IEEE Trans Neural Netw Learn Syst. 2020 Jun;31(6):2005-2019. doi: 10.1109/TNNLS.2019.2927636. Epub 2019 Aug 28.
Learning Markov blankets (MBs) plays an important role in many machine learning tasks, such as causal Bayesian network structure learning, feature selection, and domain adaptation. Since variables included in the MB of a target variable of interest have causal relationships with the target, the MB can serve as the basis of learning the global structure of a causal Bayesian network or as a reliable and robust feature set for classification, both within the same domain or across domains. In this article, we study the problem of learning the MB of a target variable from multiple interventional data sets. Data sets attained from interventional experiments contain richer causal information than passively observed data (observational data) for MB discovery. However, almost all existing MB discovery methods are designed for learning MBs from a single observational data set. To learn MBs from multiple interventional data sets, we face two challenges: 1) unknown intervention variables and 2) nonidentical data distributions. To address these challenges, we theoretically analyze: 1) under what conditions we can find the correct MB of a target variable and 2) under what conditions we can identify the causes of the target variable via discovering its MB. Based on the theoretical analysis, we propose a new algorithm for learning MBs from multiple interventional data sets, and we present the conditions/assumptions that assure the correctness of the algorithm. To the best of our knowledge, this article is the first to present the theoretical analyses about the conditions for MB discovery in multiple interventional data sets and the algorithm to find the MBs in relation to the conditions. Using benchmark Bayesian networks and real-world data sets, the experiments have validated the effectiveness and efficiency of the proposed algorithm in this article.

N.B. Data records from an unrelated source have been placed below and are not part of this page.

/-- Settles O28: the decoded bytes begin with the instruction's encoding, so the fetch at `pc` finds it. -/
theorem stepRunsTheDecodedInstruction : Obligations.StepRunsTheDecodedInstruction := by
  intro s bs rest i hrun hcode hdecode
  obtain ⟨hw, rfl⟩ := decode_ok hdecode
  exact ⟨hw, step_of_fetched hrun (fetchDecode_of_codeAt hw (codeAt_of_append hcode))⟩

/-- Settles O33: the terminal states are where `step` stops, each with its own fault. -/
theorem terminalStateHasNoStep : Obligations.TerminalStateHasNoStep :=
  ⟨fun _ h => step_fault_iff.2 (.inl ⟨h, rfl⟩), fun _ h => step_fault_iff.2 (.inr ⟨h, rfl⟩)⟩

end Sys2Proof.Proofs
end

/-! ## The statements of 41_data_movement.md -/

section
open Sys2Proof Sys2Proof.Machine Sys2Proof.Spec

namespace Sys2Proof.Proofs

/-- Settles O48: LOAD_IMMEDIATE leaves `OUT` alone and `v` in register `r`, which is what PRINT_REGISTER then emits. -/
theorem loadThenPrintEmitsTheImmediate : Obligations.LoadThenPrintEmitsTheImmediate := by
  intro s a v r ha
  refine ⟨_, _, exec_of_completes (.loadImmediate ha), exec_of_completes (.printRegister ha), ?_⟩
  rw [advance_out, emit_out, advance_out, setReg_out, advance_reg, setReg_reg_self]

/-- Settles O10: with an operand that names a register LOAD_IMMEDIATE completes, whatever the immediate. -/
theorem loadImmediateResult : Obligations.LoadImmediateResult :=
  fun _ _ _ _ ha => exec_of_completes (.loadImmediate ha)

end Sys2Proof.Proofs
end

/-! ## The statements of 42_alu.md -/

section
open Sys2Proof Sys2Proof.Machine Sys2Proof.Spec

namespace Sys2Proof.Machine

/-- Each way the fetch and decode phases raise has a cause of its own, and none is `UnsupportedOperation` (R148, R204). -/
theorem fetchDecode_ne_unsupportedOperation (s : State) (opc : Byte) :
    fetchDecode s ≠ .error (.unsupportedOperation opc) := by
  intro h
  obtain ⟨k, -, -, he⟩ | ⟨-, -, he⟩ | ⟨b, -, -, he⟩ := fetchDecode_error h <;> cases he

/-- `trunc8` is the reduction modulo 256 of R140, written out (D4). -/
theorem trunc8_eq_ofNat_mod (v : Nat) : trunc8 v = BitVec.ofNat 8 (v % 256) :=
  BitVec.eq_of_toNat_eq (by simp [trunc8_toNat])

theorem add8_eq (p q : Byte) : add8 p q = BitVec.ofNat 8 ((p.toNat + q.toNat) % 256) := trunc8_eq_ofNat_mod _

theorem mul8_eq (p q : Byte) : mul8 p q = BitVec.ofNat 8 ((p.toNat * q.toNat) % 256) := trunc8_eq_ofNat_mod _

/-- `cmp8` as a choice among three values: the bit places of D2, the unsigned order of D3. -/
theorem cmp8_eq (p q : Byte) :
    cmp8 p q =
      if p.toNat < q.toNat then 0b00000100#8 else if p.toNat > q.toNat then 0b00000010#8 else 0b00000001#8 := rfl

end Sys2Proof.Machine

namespace Sys2Proof.Proofs

/-- Settles O35: a completed execute phase leaves the empty record of the running state it started from, and the decode
phase raises only causes it has a situation for. -/
theorem unsupportedOperationNeverRaised : Obligations.UnsupportedOperationNeverRaised := by
  intro s t opc fpc h hf
  obtain ⟨hrun, ⟨i, -, hc⟩ | ⟨e, he, rfl⟩⟩ := step_completes_or_raises h
  · have hnone : t.fault = none := hc.fault_eq.trans (status_running.1 hrun).2
    cases hnone.symm.trans hf
  · have hcause : e = .unsupportedOperation opc := congrArg FaultRecord.error (Option.some.inj hf)
    exact fetchDecode_ne_unsupportedOperation s opc (hcause ▸ he)

/-- Settles O11: with operands that name registers ADD completes, and `add8` is the sum modulo 256. -/
theorem addResult : Obligations.AddResult := by
  intro s a b ra rb ha hb
  rw [← add8_eq]
  exact exec_of_completes (.add ha hb)

/-- Settles O12: with operands that name registers MULTIPLY completes, and `mul8` is the product modulo 256. -/
theorem multiplyResult : Obligations.MultiplyResult := by
  intro s a b ra rb ha hb
  rw [← mul8_eq]
  exact exec_of_completes (.multiply ha hb)

/-- Settles O13: with operands that name registers COMPARE completes, and `cmp8` is the value `FL` takes. -/
theorem compareResult : Obligations.CompareResult := by
  intro s a b ra rb ha hb
  rw [← cmp8_eq]
  exact exec_of_completes (.compare ha hb)

end Sys2Proof.Proofs
end

/-! ## The statements of 43_stack.md -/

section
open Sys2Proof Sys2Proof.Machine Sys2Proof.Spec

namespace Sys2Proof.Machine

/-- PUSH and CALL alone store, one below the top of the stack (R54, R60, R160). -/
theorem storeAddress_eq_some {i : Instr} {s : State} {x : Nat} (h : storeAddress i s = some x) :
    (i.opcode = .push ∨ i.opcode = .call) ∧ x = (s.sp - 1#8).toNat := by
  have haddr : (zext9 s.decSp.sp).toNat = (s.sp - 1#8).toNat := by rw [zext9_toNat, decSp_sp]
  cases i with
  | push => exact ⟨.inl rfl, (Option.some.inj h).symm.trans haddr⟩
  | call => exact ⟨.inr rfl, (Option.some.inj h).symm.trans haddr⟩
  | halt | ret | pop | printRegister | jump | jumpIfEqual | jumpIfNotEqual | loadImmediate | add | multiply
  | compare => cases h

/-- After a PUSH the new top of the stack holds the register pushed; register 7 is pushed decremented (R161; D9). -/
theorem Completes.sp_cell_of_push {s t : State} {a : Byte} {r : Fin 8} (hm : s.mem.wf = true) (ha : names a r)
    (hr : r ≠ 7) (h : Completes s (.push a) t) : t.sp = s.sp - 1#8 ∧ t.cell t.sp.toNat = s.reg r := by
  cases h with
  | push hb =>
    obtain rfl := eq_of_names ha hb
    have hcell : (s.decSp.setCell s.decSp.sp.toNat (s.decSp.reg r)).cell s.decSp.sp.toNat = s.reg r := by
      rw [setCell_cell (s := s.decSp) hm, if_pos rfl, decSp_reg, if_neg hr]
    exact ⟨decSp_sp s, hcell⟩

/-- POP into a register other than 7 loads the byte at the top of the stack and increments the old `SP` (R163). -/
theorem Completes.reg_sp_of_pop {s t : State} {a : Byte} {r : Fin 8} (ha : names a r) (hr : r ≠ 7)
    (h : Completes s (.pop a) t) : t.reg r = s.cell s.sp.toNat ∧ t.sp = s.sp + 1#8 := by
  cases h with
  | pop hb =>
    obtain rfl := eq_of_names ha hb
    rw [advance_reg, incSp_reg, if_neg hr, setReg_reg_self, advance_sp, incSp_sp, setReg_sp_of_ne s hr]
    exact ⟨rfl, rfl⟩

/-- POP R7 increments the byte it has just loaded (R163; D9). -/
theorem setReg_seven_incSp (s : State) (v : Byte) : (s.setReg 7 v).incSp = s.setReg 7 (v + 1#8) := by
  have hsp : (s.setReg 7 v).sp = v := setReg_reg_self s 7 v
  rw [State.incSp, hsp]
  exact setReg_setReg_self s 7 v _

end Sys2Proof.Machine

namespace Sys2Proof.Proofs

/-- Settles O36: a completed execute phase changes memory at `storeAddress` alone, which only PUSH and CALL have, and an
exception changes no memory. -/
theorem onlyPushAndCallWriteMemory : Obligations.OnlyPushAndCallWriteMemory := by
  intro s t x hstep hne
  obtain ⟨-, ⟨i, hi, hc⟩ | ⟨e, -, rfl⟩⟩ := step_completes_or_raises hstep
  · have hstore : storeAddress i s = some x := Decidable.by_contra fun h => hne (hc.cell_of_ne_storeAddress h)
    obtain ⟨hop, hx⟩ := storeAddress_eq_some hstore
    obtain ⟨-, -, hbyte⟩ := fetchDecode_ok hi
    rw [hbyte]
    exact ⟨hop.imp (congrArg Opcode.byte) (congrArg Opcode.byte), hx⟩
  · exact absurd rfl hne

/-- Settles O49: POP loads the byte PUSH stored and undoes its decrement of `SP`; the frames of both give the other
registers. -/
theorem pushThenPopRoundTrip : Obligations.PushThenPopRoundTrip := by
  intro s a c r q hm ha hc hr hq
  obtain ⟨u, hpush⟩ : ∃ u, Completes s (.push a) u := ⟨_, .push ha⟩
  obtain ⟨t, hpop⟩ : ∃ t, Completes u (.pop c) t := ⟨_, .pop hc⟩
  obtain ⟨husp, hucell⟩ := hpush.sp_cell_of_push hm ha hr
  obtain ⟨htreg, htsp⟩ := hpop.reg_sp_of_pop hc hq
  have hsp : t.sp = s.sp := by rw [htsp, husp, BitVec.sub_add_cancel]
  have htcell : t.cell u.sp.toNat = u.cell u.sp.toNat := hpop.cell_of_ne_storeAddress (by simp [storeAddress])
  refine ⟨u, t, exec_of_completes hpush, exec_of_completes hpop, htreg.trans hucell, hsp, ?_, fun p hp => ?_⟩
  · rw [← husp, htcell, hucell]
  · by_cases hp7 : p = 7
    · subst hp7
      exact hsp
    · have hpq : ¬ names c p := fun h => hp (eq_of_names h hc)
      calc t.reg p = u.reg p := hpop.reg_of_not_writes (not_or.2 ⟨hpq, hp7⟩)
        _ = s.reg p := hpush.reg_of_not_writes hp7

/-- Settles O14: with an operand that names a register PUSH completes, and reads it after the decrement of `SP`. -/
theorem pushResult : Obligations.PushResult := by
  intro s a r ha
  rw [← decSp_reg]
  have h : exec (.push a) s = _ := exec_of_completes (.push ha)
  rw [decSp_sp] at h
  exact h

/-- Settles O15: with an operand that names a register POP completes; the increment reads the byte loaded when that
register is 7, and the old `SP` otherwise. -/
theorem popResult : Obligations.PopResult := by
  intro s a r ha
  rw [exec_of_completes (.pop ha)]
  by_cases hr : r = 7
  · subst hr
    rw [setReg_seven_incSp, if_pos rfl]
    rfl
  · rw [State.incSp, setReg_sp_of_ne s hr, if_neg hr]
    rfl
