-- ==== Sys2Proof/Machine/CodecUnit.lean ====
section
/-!
DEFINITION. REV (40_codec.md).
-/

namespace Sys2Proof.Machine

/-- REV `v` (R100): answers `reverse8(v)`; no state, no event. -/
def execRev (v : Byte) (s : State) : Host.Outcome State Fault Refusal :=
  .next (complete [reverse8 v] s)

end Sys2Proof.Machine
end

学习马尔可夫毯(MB)在许多机器学习任务中起着重要作用,例如因果贝叶斯网络结构学习、特征选择和领域自适应。由于目标变量的 MB 中包含的变量与目标变量具有因果关系,因此 MB 可以作为学习因果贝叶斯网络全局结构的基础,也可以作为同一领域或跨领域分类的可靠、稳健的特征集。在本文中,我们研究了从多个干预数据集学习目标变量的 MB 的问题。干预实验获得的数据比用于 MB 发现的被动观察数据(观测数据)包含更丰富的因果信息。然而,几乎所有现有的 MB 发现方法都是为从单个观测数据集学习 MB 而设计的。为了从多个干预数据集学习 MB,我们面临两个挑战:1)未知的干预变量和 2)不同的数据分布。为了解决这些挑战,我们从理论上分析了:1)在什么条件下我们可以找到目标变量的正确 MB,以及 2)在什么条件下我们可以通过发现其 MB 来识别目标变量的原因。基于理论分析,我们提出了一种从多个干预数据集学习 MB 的新算法,并提出了保证算法正确性的条件/假设。据我们所知,本文首次提出了在多个干预数据集中进行 MB 发现的条件和与条件相关的 MB 发现算法的理论分析。使用基准贝叶斯网络和真实数据集,实验验证了本文提出的算法的有效性和效率。